- Opening Delimiter -

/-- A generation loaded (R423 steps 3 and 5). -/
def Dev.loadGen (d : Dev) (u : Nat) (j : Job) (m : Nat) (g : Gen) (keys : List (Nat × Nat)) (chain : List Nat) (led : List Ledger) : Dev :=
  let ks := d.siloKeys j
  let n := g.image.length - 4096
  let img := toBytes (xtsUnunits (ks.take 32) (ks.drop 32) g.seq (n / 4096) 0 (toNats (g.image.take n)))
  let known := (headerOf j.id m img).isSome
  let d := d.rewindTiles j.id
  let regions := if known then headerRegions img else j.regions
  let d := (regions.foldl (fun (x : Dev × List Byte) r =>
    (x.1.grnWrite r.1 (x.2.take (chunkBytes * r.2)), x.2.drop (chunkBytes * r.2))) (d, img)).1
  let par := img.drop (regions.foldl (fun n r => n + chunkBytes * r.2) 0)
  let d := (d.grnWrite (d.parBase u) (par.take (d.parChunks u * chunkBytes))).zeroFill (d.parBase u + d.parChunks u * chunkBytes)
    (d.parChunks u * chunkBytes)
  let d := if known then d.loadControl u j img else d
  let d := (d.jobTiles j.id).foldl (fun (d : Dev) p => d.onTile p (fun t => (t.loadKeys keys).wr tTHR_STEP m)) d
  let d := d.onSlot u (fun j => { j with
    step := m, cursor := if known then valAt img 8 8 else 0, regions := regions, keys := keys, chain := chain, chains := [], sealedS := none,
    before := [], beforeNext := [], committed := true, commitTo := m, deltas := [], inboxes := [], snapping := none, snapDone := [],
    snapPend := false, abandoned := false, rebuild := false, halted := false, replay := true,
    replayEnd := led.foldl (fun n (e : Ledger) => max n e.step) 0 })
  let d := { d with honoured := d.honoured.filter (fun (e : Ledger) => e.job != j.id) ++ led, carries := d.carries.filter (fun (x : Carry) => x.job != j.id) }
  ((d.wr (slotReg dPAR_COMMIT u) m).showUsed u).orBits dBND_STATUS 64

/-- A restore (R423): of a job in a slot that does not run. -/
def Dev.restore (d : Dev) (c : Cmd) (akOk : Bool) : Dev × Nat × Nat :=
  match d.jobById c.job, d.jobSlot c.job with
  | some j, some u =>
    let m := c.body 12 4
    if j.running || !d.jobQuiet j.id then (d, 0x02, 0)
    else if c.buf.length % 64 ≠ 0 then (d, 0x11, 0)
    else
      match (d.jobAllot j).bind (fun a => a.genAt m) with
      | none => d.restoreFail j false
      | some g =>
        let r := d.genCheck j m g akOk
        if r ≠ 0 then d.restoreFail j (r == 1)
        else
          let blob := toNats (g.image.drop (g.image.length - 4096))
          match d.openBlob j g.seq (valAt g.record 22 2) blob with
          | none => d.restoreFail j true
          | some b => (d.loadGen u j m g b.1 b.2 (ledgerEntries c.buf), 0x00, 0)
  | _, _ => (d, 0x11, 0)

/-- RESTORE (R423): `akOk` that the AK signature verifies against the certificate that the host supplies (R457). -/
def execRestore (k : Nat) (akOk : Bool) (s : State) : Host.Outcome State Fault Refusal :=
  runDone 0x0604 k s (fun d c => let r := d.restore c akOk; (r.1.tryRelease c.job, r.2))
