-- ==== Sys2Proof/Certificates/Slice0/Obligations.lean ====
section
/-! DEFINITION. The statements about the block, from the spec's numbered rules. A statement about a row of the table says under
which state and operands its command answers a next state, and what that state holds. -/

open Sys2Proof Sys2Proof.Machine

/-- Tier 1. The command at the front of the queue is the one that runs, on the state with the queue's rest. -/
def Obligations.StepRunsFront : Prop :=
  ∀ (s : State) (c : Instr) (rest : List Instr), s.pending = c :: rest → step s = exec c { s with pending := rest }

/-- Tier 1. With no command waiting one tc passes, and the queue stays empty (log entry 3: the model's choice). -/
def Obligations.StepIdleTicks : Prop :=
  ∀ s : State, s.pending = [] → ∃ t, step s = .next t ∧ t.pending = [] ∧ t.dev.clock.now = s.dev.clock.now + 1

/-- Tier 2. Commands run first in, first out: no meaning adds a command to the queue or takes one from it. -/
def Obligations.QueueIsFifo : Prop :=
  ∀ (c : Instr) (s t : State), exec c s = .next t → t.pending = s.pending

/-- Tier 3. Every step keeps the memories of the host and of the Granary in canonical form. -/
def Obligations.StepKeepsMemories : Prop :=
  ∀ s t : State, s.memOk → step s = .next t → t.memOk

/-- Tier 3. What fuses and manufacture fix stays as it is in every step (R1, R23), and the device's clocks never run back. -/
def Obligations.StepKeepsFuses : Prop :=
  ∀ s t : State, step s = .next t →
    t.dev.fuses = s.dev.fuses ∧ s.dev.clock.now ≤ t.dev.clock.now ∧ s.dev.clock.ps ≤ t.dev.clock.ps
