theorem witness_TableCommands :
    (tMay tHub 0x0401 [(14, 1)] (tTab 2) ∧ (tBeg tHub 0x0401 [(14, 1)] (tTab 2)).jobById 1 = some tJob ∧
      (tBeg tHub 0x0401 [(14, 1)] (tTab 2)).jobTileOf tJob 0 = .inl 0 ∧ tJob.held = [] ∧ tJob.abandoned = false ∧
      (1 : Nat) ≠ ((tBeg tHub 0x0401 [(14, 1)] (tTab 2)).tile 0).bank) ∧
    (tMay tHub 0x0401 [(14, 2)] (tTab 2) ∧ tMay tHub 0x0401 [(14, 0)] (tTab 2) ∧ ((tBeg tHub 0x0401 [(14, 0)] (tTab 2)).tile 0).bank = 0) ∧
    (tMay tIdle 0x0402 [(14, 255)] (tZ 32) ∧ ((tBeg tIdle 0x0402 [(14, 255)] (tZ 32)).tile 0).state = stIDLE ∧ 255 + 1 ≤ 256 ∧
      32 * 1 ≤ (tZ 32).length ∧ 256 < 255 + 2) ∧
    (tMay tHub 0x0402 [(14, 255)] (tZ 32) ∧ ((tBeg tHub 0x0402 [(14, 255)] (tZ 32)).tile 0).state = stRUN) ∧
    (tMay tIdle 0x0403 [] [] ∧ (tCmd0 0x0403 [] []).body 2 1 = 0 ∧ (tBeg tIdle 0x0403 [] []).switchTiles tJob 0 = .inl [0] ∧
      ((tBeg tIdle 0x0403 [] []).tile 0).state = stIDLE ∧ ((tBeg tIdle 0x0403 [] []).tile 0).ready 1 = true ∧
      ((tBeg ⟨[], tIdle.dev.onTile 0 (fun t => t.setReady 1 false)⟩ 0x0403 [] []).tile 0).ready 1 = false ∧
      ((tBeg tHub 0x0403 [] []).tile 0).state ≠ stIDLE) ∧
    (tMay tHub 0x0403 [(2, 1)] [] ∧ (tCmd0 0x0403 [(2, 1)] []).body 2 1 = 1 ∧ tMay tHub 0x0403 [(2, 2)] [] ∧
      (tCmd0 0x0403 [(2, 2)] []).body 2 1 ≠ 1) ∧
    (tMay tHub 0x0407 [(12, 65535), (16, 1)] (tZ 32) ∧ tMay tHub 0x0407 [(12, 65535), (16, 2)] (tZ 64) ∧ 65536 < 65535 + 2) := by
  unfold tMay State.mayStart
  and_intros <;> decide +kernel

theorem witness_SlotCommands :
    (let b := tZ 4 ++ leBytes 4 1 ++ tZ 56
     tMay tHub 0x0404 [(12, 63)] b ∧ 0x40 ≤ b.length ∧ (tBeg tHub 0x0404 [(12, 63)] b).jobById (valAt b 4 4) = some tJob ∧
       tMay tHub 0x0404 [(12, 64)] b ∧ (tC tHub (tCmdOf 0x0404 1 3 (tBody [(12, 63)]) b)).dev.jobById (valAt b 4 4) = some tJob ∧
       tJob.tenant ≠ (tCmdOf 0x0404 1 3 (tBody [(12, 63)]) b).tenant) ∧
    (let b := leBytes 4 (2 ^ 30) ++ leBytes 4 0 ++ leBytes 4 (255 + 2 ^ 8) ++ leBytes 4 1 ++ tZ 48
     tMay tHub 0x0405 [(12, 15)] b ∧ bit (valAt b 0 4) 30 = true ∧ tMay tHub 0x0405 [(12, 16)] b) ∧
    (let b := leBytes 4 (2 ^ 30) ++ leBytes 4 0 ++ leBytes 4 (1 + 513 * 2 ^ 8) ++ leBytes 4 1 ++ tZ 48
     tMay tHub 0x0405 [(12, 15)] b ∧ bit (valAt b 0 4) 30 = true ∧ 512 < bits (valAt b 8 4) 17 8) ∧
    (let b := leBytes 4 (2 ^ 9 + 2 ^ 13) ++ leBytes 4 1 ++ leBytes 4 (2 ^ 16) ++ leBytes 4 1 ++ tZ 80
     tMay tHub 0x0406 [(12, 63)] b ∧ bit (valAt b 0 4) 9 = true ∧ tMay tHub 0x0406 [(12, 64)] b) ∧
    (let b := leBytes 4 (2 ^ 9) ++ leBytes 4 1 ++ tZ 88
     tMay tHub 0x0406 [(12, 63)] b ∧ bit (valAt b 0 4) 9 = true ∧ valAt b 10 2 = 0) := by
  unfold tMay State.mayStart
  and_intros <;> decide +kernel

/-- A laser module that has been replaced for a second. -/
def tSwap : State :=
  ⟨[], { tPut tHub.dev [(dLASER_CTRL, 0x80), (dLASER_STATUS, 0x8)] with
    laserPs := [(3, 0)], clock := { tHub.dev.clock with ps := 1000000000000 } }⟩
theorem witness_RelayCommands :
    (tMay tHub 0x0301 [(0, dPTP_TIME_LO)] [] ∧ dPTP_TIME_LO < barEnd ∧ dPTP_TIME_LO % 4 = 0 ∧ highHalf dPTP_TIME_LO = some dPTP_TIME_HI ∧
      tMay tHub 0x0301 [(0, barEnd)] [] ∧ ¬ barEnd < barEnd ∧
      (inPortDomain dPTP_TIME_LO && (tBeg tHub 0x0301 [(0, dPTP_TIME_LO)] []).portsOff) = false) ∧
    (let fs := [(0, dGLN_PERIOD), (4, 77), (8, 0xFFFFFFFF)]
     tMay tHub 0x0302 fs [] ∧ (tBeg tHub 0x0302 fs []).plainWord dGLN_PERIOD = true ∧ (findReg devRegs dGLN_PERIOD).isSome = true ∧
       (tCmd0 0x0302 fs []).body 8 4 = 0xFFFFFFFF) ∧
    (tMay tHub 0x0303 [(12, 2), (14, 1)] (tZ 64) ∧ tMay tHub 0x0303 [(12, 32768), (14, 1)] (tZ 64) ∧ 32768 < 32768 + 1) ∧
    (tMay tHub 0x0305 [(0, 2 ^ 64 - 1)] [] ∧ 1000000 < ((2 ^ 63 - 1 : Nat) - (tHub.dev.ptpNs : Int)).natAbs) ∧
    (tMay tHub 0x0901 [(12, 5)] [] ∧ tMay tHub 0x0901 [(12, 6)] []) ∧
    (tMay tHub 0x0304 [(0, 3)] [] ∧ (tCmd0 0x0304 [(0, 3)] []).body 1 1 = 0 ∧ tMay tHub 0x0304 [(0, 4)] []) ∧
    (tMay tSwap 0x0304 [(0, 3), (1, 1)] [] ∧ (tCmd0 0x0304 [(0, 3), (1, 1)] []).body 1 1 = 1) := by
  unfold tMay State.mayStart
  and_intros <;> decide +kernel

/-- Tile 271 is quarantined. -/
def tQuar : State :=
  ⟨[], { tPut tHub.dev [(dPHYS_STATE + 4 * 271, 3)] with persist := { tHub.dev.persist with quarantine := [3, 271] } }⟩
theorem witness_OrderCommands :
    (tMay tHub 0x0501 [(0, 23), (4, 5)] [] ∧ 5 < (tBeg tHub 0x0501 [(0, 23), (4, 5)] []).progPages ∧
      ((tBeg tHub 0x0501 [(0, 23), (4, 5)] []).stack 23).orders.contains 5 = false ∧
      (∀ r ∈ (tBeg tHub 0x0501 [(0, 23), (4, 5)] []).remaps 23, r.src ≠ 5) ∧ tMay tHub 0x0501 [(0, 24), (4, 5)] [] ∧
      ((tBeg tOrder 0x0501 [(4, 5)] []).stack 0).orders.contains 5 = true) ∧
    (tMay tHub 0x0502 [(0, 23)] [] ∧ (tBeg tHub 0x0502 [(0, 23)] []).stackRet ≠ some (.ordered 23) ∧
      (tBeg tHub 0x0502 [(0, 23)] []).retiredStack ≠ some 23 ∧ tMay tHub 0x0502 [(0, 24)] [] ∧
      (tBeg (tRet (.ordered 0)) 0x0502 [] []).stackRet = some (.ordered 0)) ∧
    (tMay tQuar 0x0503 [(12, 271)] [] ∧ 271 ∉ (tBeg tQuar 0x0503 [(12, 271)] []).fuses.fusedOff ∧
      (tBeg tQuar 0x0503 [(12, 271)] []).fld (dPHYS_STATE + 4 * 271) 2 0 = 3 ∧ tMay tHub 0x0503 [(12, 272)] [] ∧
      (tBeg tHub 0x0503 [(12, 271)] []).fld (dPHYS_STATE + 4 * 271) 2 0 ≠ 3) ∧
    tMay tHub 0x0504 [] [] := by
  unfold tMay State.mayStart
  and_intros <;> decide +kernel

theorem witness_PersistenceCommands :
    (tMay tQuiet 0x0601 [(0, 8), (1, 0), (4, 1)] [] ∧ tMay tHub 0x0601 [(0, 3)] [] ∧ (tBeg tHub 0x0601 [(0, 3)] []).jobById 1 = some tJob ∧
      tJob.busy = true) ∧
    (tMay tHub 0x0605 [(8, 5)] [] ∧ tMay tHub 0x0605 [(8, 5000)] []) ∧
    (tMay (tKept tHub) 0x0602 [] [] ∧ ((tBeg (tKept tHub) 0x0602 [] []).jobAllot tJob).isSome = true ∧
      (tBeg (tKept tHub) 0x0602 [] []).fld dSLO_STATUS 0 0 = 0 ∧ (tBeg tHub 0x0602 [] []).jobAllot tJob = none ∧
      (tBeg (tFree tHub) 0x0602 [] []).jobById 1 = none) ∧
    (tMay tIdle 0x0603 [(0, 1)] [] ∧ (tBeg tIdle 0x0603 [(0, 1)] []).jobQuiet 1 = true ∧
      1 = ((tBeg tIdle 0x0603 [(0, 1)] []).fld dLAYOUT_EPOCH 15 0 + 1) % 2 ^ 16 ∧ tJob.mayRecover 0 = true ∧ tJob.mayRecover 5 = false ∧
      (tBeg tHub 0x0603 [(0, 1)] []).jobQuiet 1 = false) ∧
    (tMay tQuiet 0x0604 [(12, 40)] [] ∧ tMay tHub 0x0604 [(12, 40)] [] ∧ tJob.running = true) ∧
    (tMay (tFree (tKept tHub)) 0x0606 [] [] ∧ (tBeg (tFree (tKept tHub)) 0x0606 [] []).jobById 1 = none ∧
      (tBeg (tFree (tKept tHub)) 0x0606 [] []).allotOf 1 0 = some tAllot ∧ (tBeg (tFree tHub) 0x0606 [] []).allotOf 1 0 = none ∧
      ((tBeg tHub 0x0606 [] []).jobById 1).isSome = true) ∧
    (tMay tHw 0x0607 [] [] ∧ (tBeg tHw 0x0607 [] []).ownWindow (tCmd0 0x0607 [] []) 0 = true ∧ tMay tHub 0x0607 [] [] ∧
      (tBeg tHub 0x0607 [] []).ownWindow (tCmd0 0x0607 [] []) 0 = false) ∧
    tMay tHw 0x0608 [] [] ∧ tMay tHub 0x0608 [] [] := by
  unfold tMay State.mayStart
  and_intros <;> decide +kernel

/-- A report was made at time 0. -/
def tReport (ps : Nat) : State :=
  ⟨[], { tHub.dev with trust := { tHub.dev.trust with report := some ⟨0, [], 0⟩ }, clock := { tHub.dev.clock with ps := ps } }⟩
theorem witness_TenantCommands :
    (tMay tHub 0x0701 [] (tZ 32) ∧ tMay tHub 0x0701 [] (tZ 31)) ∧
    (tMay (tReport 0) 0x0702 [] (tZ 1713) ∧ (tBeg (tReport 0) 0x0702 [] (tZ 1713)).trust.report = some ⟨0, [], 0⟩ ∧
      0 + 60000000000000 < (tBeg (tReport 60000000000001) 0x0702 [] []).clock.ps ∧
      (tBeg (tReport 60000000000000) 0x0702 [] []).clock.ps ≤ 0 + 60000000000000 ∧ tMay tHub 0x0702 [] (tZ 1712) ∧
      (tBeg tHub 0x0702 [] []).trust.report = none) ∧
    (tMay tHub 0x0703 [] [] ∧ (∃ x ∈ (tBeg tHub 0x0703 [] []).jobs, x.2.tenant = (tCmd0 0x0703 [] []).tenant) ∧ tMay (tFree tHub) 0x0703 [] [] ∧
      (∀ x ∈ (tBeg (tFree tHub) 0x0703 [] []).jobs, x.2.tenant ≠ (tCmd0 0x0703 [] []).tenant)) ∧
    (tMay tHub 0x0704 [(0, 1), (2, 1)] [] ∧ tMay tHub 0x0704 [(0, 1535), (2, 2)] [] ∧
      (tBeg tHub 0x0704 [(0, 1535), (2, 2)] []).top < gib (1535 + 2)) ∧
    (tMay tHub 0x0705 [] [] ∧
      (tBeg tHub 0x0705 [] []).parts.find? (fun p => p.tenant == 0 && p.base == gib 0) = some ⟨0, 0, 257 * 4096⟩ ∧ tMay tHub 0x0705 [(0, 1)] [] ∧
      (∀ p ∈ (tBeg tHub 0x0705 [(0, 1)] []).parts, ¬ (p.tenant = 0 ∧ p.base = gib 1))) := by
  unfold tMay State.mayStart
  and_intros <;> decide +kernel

- Closing Delimiter -

REQUIRED WORK – Could you transcribe the entries above word for word, from the line with "queue's rest. -/" down to the line with "model's choice). -/", keeping both?

SOLUTION TO THIS EXERCISE –
/-- Tier 1. The command at the front of the queue is the one that runs, on the state with the queue's rest. -/
def Obligations.StepRunsFront : Prop :=
  ∀ (s : State) (c : Instr) (rest : List Instr), s.pending = c :: rest → step s = exec c { s with pending := rest }

/-- Tier 1. With no command waiting one tc passes, and the queue stays empty (log entry 3: the model's choice). -/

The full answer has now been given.